EXERCISE AIM: Please copy out every line of the listing below in which the word "handedBefore" appears.

PROVIDED ENTRIES:
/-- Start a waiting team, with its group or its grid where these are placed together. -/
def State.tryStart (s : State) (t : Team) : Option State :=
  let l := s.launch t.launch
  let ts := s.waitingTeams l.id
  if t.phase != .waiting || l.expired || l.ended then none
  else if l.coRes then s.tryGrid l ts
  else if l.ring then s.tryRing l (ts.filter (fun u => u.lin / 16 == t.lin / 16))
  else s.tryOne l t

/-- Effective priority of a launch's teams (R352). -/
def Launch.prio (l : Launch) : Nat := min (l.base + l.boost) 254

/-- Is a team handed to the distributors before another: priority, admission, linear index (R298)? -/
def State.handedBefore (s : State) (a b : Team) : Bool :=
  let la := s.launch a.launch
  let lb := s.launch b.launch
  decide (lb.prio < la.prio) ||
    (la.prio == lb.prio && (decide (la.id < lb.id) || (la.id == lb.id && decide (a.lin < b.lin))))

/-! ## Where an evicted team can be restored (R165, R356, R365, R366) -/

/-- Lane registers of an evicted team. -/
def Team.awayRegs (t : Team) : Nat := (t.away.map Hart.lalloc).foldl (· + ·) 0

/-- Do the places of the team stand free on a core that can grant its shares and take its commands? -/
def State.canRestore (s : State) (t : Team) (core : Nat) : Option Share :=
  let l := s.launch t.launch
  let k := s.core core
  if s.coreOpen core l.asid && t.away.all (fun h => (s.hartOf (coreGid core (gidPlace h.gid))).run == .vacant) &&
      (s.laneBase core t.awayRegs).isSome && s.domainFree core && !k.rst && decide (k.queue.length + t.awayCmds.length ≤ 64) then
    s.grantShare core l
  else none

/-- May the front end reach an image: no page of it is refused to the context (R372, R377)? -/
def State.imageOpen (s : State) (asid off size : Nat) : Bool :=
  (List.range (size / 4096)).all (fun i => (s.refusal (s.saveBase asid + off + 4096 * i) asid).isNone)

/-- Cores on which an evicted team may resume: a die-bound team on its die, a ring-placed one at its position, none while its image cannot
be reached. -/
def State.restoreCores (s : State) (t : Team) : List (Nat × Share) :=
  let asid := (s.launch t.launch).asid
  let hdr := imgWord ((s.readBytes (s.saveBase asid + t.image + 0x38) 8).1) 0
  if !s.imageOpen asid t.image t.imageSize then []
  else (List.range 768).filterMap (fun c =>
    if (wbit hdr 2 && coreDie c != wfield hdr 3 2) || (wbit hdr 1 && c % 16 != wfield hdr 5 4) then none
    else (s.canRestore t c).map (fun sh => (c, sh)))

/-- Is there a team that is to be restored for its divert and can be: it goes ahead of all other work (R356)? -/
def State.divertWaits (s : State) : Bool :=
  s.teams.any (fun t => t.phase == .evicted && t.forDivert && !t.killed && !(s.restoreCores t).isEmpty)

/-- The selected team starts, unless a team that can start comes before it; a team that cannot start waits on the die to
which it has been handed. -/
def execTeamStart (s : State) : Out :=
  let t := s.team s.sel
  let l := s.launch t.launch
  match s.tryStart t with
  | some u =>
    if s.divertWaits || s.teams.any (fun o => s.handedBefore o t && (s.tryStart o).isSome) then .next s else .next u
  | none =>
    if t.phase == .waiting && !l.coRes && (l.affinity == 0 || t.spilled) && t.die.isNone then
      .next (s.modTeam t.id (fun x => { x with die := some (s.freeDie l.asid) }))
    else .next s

---

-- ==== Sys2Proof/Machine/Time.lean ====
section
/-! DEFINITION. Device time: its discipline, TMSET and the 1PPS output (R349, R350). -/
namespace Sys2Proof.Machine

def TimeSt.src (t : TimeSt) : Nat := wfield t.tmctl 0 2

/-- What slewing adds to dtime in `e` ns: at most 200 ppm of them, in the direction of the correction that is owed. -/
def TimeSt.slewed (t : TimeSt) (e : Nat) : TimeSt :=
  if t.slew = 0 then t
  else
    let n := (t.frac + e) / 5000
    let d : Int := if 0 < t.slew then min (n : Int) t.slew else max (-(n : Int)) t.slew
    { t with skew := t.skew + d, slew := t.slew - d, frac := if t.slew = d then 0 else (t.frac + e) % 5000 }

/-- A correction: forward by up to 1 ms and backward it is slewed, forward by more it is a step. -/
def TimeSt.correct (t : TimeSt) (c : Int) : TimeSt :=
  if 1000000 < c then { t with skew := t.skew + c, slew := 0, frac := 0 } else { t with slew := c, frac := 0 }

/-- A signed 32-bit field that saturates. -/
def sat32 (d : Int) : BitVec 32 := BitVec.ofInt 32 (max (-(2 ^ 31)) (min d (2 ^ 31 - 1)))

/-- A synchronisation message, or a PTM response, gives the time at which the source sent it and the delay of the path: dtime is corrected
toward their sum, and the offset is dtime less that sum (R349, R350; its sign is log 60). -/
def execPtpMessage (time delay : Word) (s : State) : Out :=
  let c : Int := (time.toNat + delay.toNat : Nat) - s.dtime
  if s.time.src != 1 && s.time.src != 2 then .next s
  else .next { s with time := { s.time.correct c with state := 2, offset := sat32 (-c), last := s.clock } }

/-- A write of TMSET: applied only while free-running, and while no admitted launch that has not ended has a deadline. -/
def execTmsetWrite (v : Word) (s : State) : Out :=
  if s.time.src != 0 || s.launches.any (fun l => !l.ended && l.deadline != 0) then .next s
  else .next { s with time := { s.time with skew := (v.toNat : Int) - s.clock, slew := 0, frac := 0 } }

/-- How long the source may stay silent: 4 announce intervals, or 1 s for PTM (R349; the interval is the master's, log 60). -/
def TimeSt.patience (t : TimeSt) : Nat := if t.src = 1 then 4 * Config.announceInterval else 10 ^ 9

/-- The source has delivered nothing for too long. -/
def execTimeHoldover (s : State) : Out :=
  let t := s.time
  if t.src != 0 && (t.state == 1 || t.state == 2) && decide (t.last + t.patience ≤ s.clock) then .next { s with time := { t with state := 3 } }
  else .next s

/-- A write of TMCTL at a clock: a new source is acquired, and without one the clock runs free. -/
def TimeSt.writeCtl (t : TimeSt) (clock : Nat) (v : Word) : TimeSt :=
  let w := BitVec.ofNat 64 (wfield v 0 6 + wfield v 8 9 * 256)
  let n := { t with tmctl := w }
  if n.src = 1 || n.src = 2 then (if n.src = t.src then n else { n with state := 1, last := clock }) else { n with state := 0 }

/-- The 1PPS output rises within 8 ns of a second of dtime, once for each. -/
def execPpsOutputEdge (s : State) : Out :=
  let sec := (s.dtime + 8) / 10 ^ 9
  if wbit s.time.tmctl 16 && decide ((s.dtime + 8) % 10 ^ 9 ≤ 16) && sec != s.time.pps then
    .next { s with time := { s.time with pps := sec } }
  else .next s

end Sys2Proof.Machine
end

RESULT OF THIS TASK:
def State.handedBefore (s : State) (a b : Team) : Bool :=
    if s.divertWaits || s.teams.any (fun o => s.handedBefore o t && (s.tryStart o).isSome) then .next s else .next u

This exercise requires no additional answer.